Ausländer sind in Russland schnell als Ausländer bzw Nicht-Russen erkannt. Ob der Taxifahrer annimmt, man komme des Akzentes wegen sicherlich aus Jugoslawien, oder die Kellnerin vermutet, man müsse mindestens aus Tschechien wenn nicht sogar Polen kommen, man habe so ein unverkennbar polnisches Gesicht, ist eigentlich unerheblich. Man ist Ausländer. Wenn man dann antwortet, man sei in Wahrheit in Deutschland gebürtig, wird mancher verwundert, mit dem Lächeln des Bedauerns oder fassungslos hysterisch fragen, was einen als Deutscher denn nun ausgerechnet hierher verschlagen habe.
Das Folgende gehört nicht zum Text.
/-- A die. -/
structure Die where
  gtOff : Nat
  q : Vector LQueue 16
  resumed : List Saved
  /-- Last saves of teams, kept for a die reset (spec/22 R408). -/
  lastSaves : List Saved
  brBase : Word
  brLen : Word
  /-- BRPOOL_BASE and BRPOOL_LEN as the die's last placement took them up (spec/04 R76). -/
  poolBase : Word
  poolLen : Word
  preemptCtl : Word
  /-- The cluster whose save runs. -/
  saving : Option Nat
  tlbInv : Word
  tlbInvCtl : W32
  /-- What the running invalidation captured. -/
  tlbCap : Option (Word × Nat)
  fqBase : Word
  fqLen : W32
  fltCtl : W32
  msgs : List FltMsg
  /-- Messages written since reset. -/
  msgN : Nat
  /-- Global time since which the next message has found no free slot (spec/22 R414). -/
  fqFull : Option Nat
  sbufCtl : Word
  sbufBase : Word
  sbufLen : W32
  sbufWr : W32
  sbufRd : W32
  sbufDrop : Word
  lastSample : Nat
  recCtl : Word
  recBase : Word
  recLen : W32
  recWr : W32
  /-- The recording region is full (spec/22 R400). -/
  recFull : Bool
  trigLast : Word
  trigStat : W32
  /-- Capture ends at this global time (spec/14 R317). -/
  capEnd : Option Nat
  /-- Triggers of the module on their way to this die: origin, origin GT, ID (spec/14 R317). -/
  trigIn : List (Word × Nat × Nat)
  /-- Triggers of peers that the die has taken and that could still come again: origin, origin GT, ID (spec/22 R405). -/
  trigSeen : List (Word × Nat × Nat)
  /-- Triggers sent to peers whose time to acknowledge runs: link, peer, origin GT, and whether the peer was reached
  (spec/22 R405). -/
  trigOut : List (Nat × Nat × Nat × Bool)
  merrCnt : Word
  merrLast : Word
  /-- The outstanding pre-emption request: cluster, cycle (spec/03 R62). -/
  request : Option (Nat × Nat)
  /-- The last cause 0x12: cluster, cycle (spec/20 R371). -/
  noPre : Option (Nat × Nat)
  placeSeq : Nat
  /-- The cycle of its last placement: one at most in a cycle (spec/03 R54). -/
  placedAt : Option Nat
  /-- The last team that it took from a queue: the cycle, the queue's die, the queue (spec/03 R57). -/
  took : Option (Nat × Nat × Nat)
  inReset : Bool
  inService : Bool
  /-- Global time at which its reset began (spec/22 R406). -/
  resetAt : Nat
  /-- Launches to be treated at its return: launch, teams lost (spec/22 R408). -/
  lost : List (Nat × Nat)
  deriving DecidableEq, Repr

/-- A barrier of a launch at die or device level (spec/03 R60, spec/20 R370). -/
structure Bar where
  level : Nat
  /-- Teams that have arrived, as t; the position of the last arriving K lane. -/
  arrived : List Nat
  last : Word
  released : Bool
  /-- Home dies whose die barrier has released. -/
  dies : List Nat
  /-- The cycle of its first arrival, and the lowest team that forwarded its level in that cycle (spec/20 R370). -/
  cyc : Nat
  by_ : Nat
  deriving DecidableEq, Repr

/-- A launch (spec/03 R45-R51). -/
structure Launch where
  hdrAddr : Word
  hdr : BitVec 512
  arg : Word
  ptRoot : Word
  die : Nat
  queue : Nat
  root : Nat
  teams : Nat
  /-- Its barriers at die and device level, by ordinal. -/
  bars : List Bar
  /-- The cause that ends it FAILED (spec/20 R362). -/
  failed : Option Nat
  reported : Bool
  deriving DecidableEq, Repr

/-! ## Links and the host interface -/

/-- A Rhaold link (spec/22 R410). -/
structure Link where
  trained : Bool
  /-- The module that it reaches, or last reached; 4096 before its first training. -/
  peer : Nat
  /-- Global time since which it has been down. -/
  since : Nat
  deriving DecidableEq, Repr

/-- The life-cycle states (spec/15 R341). -/
inductive Life where
  | manufacture | production | decommissioned
  deriving DecidableEq, Repr

/-- An accepted journal record (spec/15 R335): its image, its state, the launch made for it. -/
structure JRec where
  seq : Nat
  rec_ : BitVec 512
  state : Nat
  launch : Option Nat
  deriving DecidableEq, Repr

/-- An attestation report: nonce, measurement of the running image, security version, life-cycle state, mask of loaded key
slots, signature (spec/15 R340). -/
structure Report where
  nonce : BitVec 256
  measurement : BitVec 256
  version : Nat
  life : Nat
  mask : Word
  signature : List Byte
  deriving DecidableEq, Repr

/-- The service mailbox, the host-service program and what the host sees (spec/15 R329-R342). -/
structure Svc where
  boot : Nat
  berr : Nat
  jbase : BitVec 40
  nrec : BitVec 18
  sbase : BitVec 40
  jen : Bool
  next : Word
  img : BitVec 40
  imglen : BitVec 26
  /-- Mailbox bytes 0x200-0x3FF. -/
  req : Memory
  /-- The journal mirror in HBM: accepted records not yet done. -/
  mirror : List JRec
  /-- Entries of the flash journal log without a final status, with their STATE (spec/22 R412). -/
  logged : List (BitVec 512 × Nat)
  /-- Records that the commit of a hold-up has still to write, and entries that it has written (spec/22 R411). -/
  commit : List JRec
  commitAt : Nat
  /-- The running image: its measurement and its security version (spec/15 R340). -/
  image : Option (BitVec 256 × Nat)
  /-- The last attestation report. -/
  report : Option Report
  ide : Bool
  /-- What the last access from outside was answered: nothing for a write or a refusal. -/
  reply : Option Word
  deriving DecidableEq, Repr

/-- An XTS key slot: the 512-bit key that it holds, where one has been loaded (spec/15 R339). -/
structure KeySlot where
  key : Option (BitVec 512)
  deriving DecidableEq, Repr

/-- A key has been loaded into the slot. -/
def KeySlot.loaded (k : KeySlot) : Bool := k.key.isSome

/-- An HBM stack (spec/22 R409). -/
inductive StackSt where
  | up | retraining | out
  deriving DecidableEq, Repr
Es kann sogar vorkommen, dass man gefragt wird, ob ein Foto aufgenommen werden könne, weil man für den Fragenden die erste leibhaftige Begegnung mit einem Ausländer darstellt. So z.B. ein jugendlicher Mitarbeiter in einem kleinen Handyladen im Irkutsker Stadtzentrum. (Sein Kollege winkte jedoch ab, er sei aus Vladivostok und dort so vielen Ausländern begegnet, das würde überbewertet. So blieben wir ungeknipst.) Viele Möglichkeiten der Tarnung indes hat man nicht. Ein neues Handy mit viel bunt und Kram ist aber ein guter Anfang. Als wir aus dem Laden wieder heraustraten, sagte eine russische Freundin: Deutsche in Sibirien erkenne man stets an ihren uralten, spartanischen Mobiltelefonen, jetzt, da ich ein neues habe, sei es bedeutend schwerer, mich als Ausländer auszumachen. Dann lachten wir.